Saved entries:
□ □ □ □
/-- Which register each number names in each bank. The numbers 0-27 of the main bank, EHSW0, EHSW1, the violation, setting,
software paging and user 0 banks name the registers of their tables and no others, and the numbers 28-31 name EIWR, FEWR,
DBWR and BSEL whatever BSEL holds. From 10_state.md section 3, 10_state.md section 4, 10_state.md section 5, 10_state.md
section 6, 10_state.md section 7. -/
def Obligations.BankTables : Prop :=
  ((List.range 28).map fun n => resolve 0 (BitVec.ofNat 5 n)) =
      [some .eipc, some .eipsw, some .fepc, some .fepsw, some .ecr, some .psw, none, none, none, none, none, some .sccfg,
       some .scbp, some .eiic, some .feic, some .dbic, some .ctpc, some .ctpsw, some .dbpc, some .dbpsw, some .ctbp,
       some .dir, some (.dbg 0), some (.dbg 1), some (.dbg 2), some (.dbg 3), some (.dbg 4), some (.dbg 5)] ∧
    ((List.range 28).map fun n => resolve 0x10 (BitVec.ofNat 5 n)) =
      [some .swCtl, some .swCfg, none, some .swBase] ++ List.replicate 24 none ∧
    ((List.range 28).map fun n => resolve 0x11 (BitVec.ofNat 5 n)) =
      [none, some .ehCfg, some .ehReset, some .ehBase] ++ List.replicate 24 none ∧
    ((List.range 28).map fun n => resolve 0x1000 (BitVec.ofNat 5 n)) =
      [some .vsecr, some .vstid, some .vsadr, none, some .vmecr, some .vmtid, some .vmadr] ++ List.replicate 21 none ∧
    ((List.range 28).map fun n => resolve 0x1001 (BitVec.ofNat 5 n)) =
      [some .mpm, some .mpc, some .tid, none, none, none, some (.paL 0), some (.paU 0), some (.paL 1), some (.paU 1),
       some (.paL 2), some (.paU 2), some (.paL 3), some (.paU 3)] ++ List.replicate 14 none ∧
    ((List.range 28).map fun n => resolve 0x1010 (BitVec.ofNat 5 n)) =
      [some .mpm, some .mpc, some .tid, some .vmecr, some .vmtid, some .vmadr, some (.paL 0), some (.paU 0),
       some (.paL 1), some (.paU 1), some (.paL 2), some (.paU 2), some (.paL 3), some (.paU 3)] ++
        List.replicate 14 none ∧
    (∀ b ∈ [0xFF00#32, 0xFFFF#32], ((List.range 28).map fun n => resolve b (BitVec.ofNat 5 n)) =
      List.replicate 5 none ++ [some .psw] ++ List.replicate 10 none ++ [some .ctpc, some .ctpsw, none, none, some .ctbp] ++
        List.replicate 7 none) ∧
    ∀ b : Word, resolve b 28 = some .eiwr ∧ resolve b 29 = some .fewr ∧ resolve b 30 = some .dbwr ∧
      resolve b 31 = some .bsel
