-- ==== Sys2Proof/Laws/State.lean ====
section
/-! SUPPORT. One lemma per field and update of the state: what each named operation leaves as it was. -/

namespace Sys2Proof.Laws

open Sys2Proof.Machine

/-! ## writeReg -/

@[simp] theorem writeReg_pc (s : State) (r : Reg) (v : Word) : (s.writeReg r v).pc = s.pc := by
  unfold State.writeReg; split <;> rfl
@[simp] theorem writeReg_psw (s : State) (r : Reg) (v : Word) : (s.writeReg r v).psw = s.psw := by
  unfold State.writeReg; split <;> rfl
@[simp] theorem writeReg_sys (s : State) (r : Reg) (v : Word) : (s.writeReg r v).sys = s.sys := by
  unfold State.writeReg; split <;> rfl
@[simp] theorem writeReg_mem (s : State) (r : Reg) (v : Word) : (s.writeReg r v).mem = s.mem := by
  unfold State.writeReg; split <;> rfl
@[simp] theorem writeReg_halted (s : State) (r : Reg) (v : Word) : (s.writeReg r v).halted = s.halted := by
  unfold State.writeReg; split <;> rfl
@[simp] theorem writeReg_impOld (s : State) (r : Reg) (v : Word) : (s.writeReg r v).impOld = s.impOld := by
  unfold State.writeReg; split <;> rfl
@[simp] theorem writeReg_impLag (s : State) (r : Reg) (v : Word) : (s.writeReg r v).impLag = s.impLag := by
  unfold State.writeReg; split <;> rfl
@[simp] theorem writeReg_inputs (s : State) (r : Reg) (v : Word) : (s.writeReg r v).inputs = s.inputs := by
  unfold State.writeReg; split <;> rfl
@[simp] theorem writeReg_answers (s : State) (r : Reg) (v : Word) : (s.writeReg r v).answers = s.answers := by
  unfold State.writeReg; split <;> rfl
@[simp] theorem writeReg_events (s : State) (r : Reg) (v : Word) : (s.writeReg r v).events = s.events := by
  unfold State.writeReg; split <;> rfl
@[simp] theorem writeReg_free (s : State) (r : Reg) (v : Word) : (s.writeReg r v).free = s.free := by
  unfold State.writeReg; split <;> rfl
@[simp] theorem writeReg_product (s : State) (r : Reg) (v : Word) : (s.writeReg r v).product = s.product := by
  unfold State.writeReg; split <;> rfl
@[simp] theorem writeReg_read8 (s : State) (r : Reg) (v : Word) (x : Word) : (s.writeReg r v).read8 x = s.read8 x := by
  unfold State.writeReg; split <;> rfl

/-! ## setPc -/

@[simp] theorem setPc_gr (s : State) (v : Word) : (s.setPc v).gr = s.gr := rfl
@[simp] theorem setPc_psw (s : State) (v : Word) : (s.setPc v).psw = s.psw := rfl
@[simp] theorem setPc_sys (s : State) (v : Word) : (s.setPc v).sys = s.sys := rfl
@[simp] theorem setPc_mem (s : State) (v : Word) : (s.setPc v).mem = s.mem := rfl
@[simp] theorem setPc_halted (s : State) (v : Word) : (s.setPc v).halted = s.halted := rfl
@[simp] theorem setPc_impOld (s : State) (v : Word) : (s.setPc v).impOld = s.impOld := rfl
@[simp] theorem setPc_impLag (s : State) (v : Word) : (s.setPc v).impLag = s.impLag := rfl
@[simp] theorem setPc_inputs (s : State) (v : Word) : (s.setPc v).inputs = s.inputs := rfl
@[simp] theorem setPc_answers (s : State) (v : Word) : (s.setPc v).answers = s.answers := rfl
@[simp] theorem setPc_events (s : State) (v : Word) : (s.setPc v).events = s.events := rfl
@[simp] theorem setPc_free (s : State) (v : Word) : (s.setPc v).free = s.free := rfl
@[simp] theorem setPc_product (s : State) (v : Word) : (s.setPc v).product = s.product := rfl
@[simp] theorem setPc_readReg (s : State) (v : Word) (q : Reg) : (s.setPc v).readReg q = s.readReg q := rfl
@[simp] theorem setPc_read8 (s : State) (v : Word) (x : Word) : (s.setPc v).read8 x = s.read8 x := rfl
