/-- The length is read off the first halfword where its bits 10-9 are not 11, but for JR and JARL disp32. -/
theorem length_short {h1 h2 : Half} (h : h1.extractLsb' 9 2 ≠ 0b11#2) (h' : fOp4 h1 ≠ 0b0101) : instrBytes h1 h2 = 2 := by
  unfold instrBytes; rw [if_pos h, if_neg]; grind

/-- The 32-bit codes of op6 = 11xxxx whose reg2 is not 00000. -/
theorem length_reg {h1 h2 : Half} (h : h1.extractLsb' 9 2 = 0b11#2) (h' : fReg2 h1 ≠ 0) : instrBytes h1 h2 = 4 := by
  unfold instrBytes; rw [if_neg (by simp [h]), if_neg (by simp_all), if_neg (by simp_all), if_neg (by simp_all)]

/-- The 32-bit codes that are 32-bit whatever their reg2. -/
theorem length_op {h1 h2 : Half} (h : h1.extractLsb' 9 2 = 0b11#2) (h0 : fOp4 h1 ≠ 0b1100 ∨ fOp2 h1 ≠ 0b01)
    (h3 : fOp4 h1 ≠ 0b1101 ∨ fOp2 h1 ≠ 0b11) (h4 : fOp4 h1 ≠ 0b1111 ∨ h1.extractLsb' 6 1 ≠ 0#1) :
    instrBytes h1 h2 = 4 := by
  unfold instrBytes
  rw [if_neg (by simp [h]), if_neg (by grind), if_neg (by grind), if_neg (by grind)]

theorem length_opHalf_short {r R : Reg} {op : BitVec 6} {h2 : Half} (h : op.extractLsb' 4 2 ≠ 0b11#2)
    (h' : op.extractLsb' 2 4 ≠ 0b0101#4) : instrBytes (opHalf r op R) h2 = 2 :=
  length_short (by simpa [opHalf, cat3_mid] using h) (by simpa [fOp4, opHalf, cat3_mid] using h')

theorem length_opHalf_reg {r R : Reg} {op : BitVec 6} {h2 : Half} (h : op.extractLsb' 4 2 = 0b11#2) (hr : (r != 0) = true) :
    instrBytes (opHalf r op R) h2 = 4 :=
  length_reg (by simpa [opHalf, cat3_mid] using h) (by simpa [fReg2, opHalf, cat3_hi] using hr)

theorem length_opHalf {r R : Reg} {op : BitVec 6} {h2 : Half}
    (h : op.extractLsb' 4 2 = 0b11#2 ∧ op ≠ 0b110001 ∧ op ≠ 0b110111 ∧ op ≠ 0b111100 ∧ op ≠ 0b111101) :
    instrBytes (opHalf r op R) h2 = 4 := by
  have key : ∀ op : BitVec 6, op.extractLsb' 4 2 = 0b11#2 ∧ op ≠ 0b110001 ∧ op ≠ 0b110111 ∧ op ≠ 0b111100 ∧ op ≠ 0b111101 →
      (op.extractLsb' 2 4 ≠ 0b1100#4 ∨ op.extractLsb' 0 2 ≠ 0b01#2) ∧ (op.extractLsb' 2 4 ≠ 0b1101#4 ∨ op.extractLsb' 0 2 ≠ 0b11#2) ∧
      (op.extractLsb' 2 4 ≠ 0b1111#4 ∨ op.extractLsb' 1 1 ≠ 0#1) := by decide
  obtain ⟨k1, k2, k3⟩ := key op h
  exact length_op (by simpa [opHalf, cat3_mid] using h.1) (by simpa [fOp4, fOp2, opHalf, cat3_mid] using k1)
    (by simpa [fOp4, fOp2, opHalf, cat3_mid] using k2) (by simpa [fOp4, opHalf, cat3_mid] using k3)

/-- Low bits that differ make the field differ. -/
theorem low5_ne {h : Half} (h4 : h.extractLsb' 0 4 ≠ 0b0001#4) : h.extractLsb' 0 5 ≠ 0b00001#5 := by
  intro e; apply h4
  have : h.extractLsb' 0 4 = (h.extractLsb' 0 5).extractLsb' 0 4 := by
    apply BitVec.eq_of_getLsbD_eq; intro i hi; simp
  rw [this, e]; decide

/-- A set bit 6 makes bits 6-5 differ from 01. -/
theorem op2_ne {h : Half} (h6 : h.extractLsb' 6 1 = 1#1) : h.extractLsb' 5 2 ≠ 0b01#2 := by
  intro e
  have : h.extractLsb' 6 1 = (h.extractLsb' 5 2).extractLsb' 1 1 := by
    apply BitVec.eq_of_getLsbD_eq; intro i hi; simp [Nat.add_assoc]; grind
  rw [this, e] at h6; exact absurd h6 (by decide)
□ □ □ □
| ASSIGNED TASK |
Go over the records above line by line and count those holding the word "that". Reply only with the number.

| SOLUTION FOR THIS TASK |
2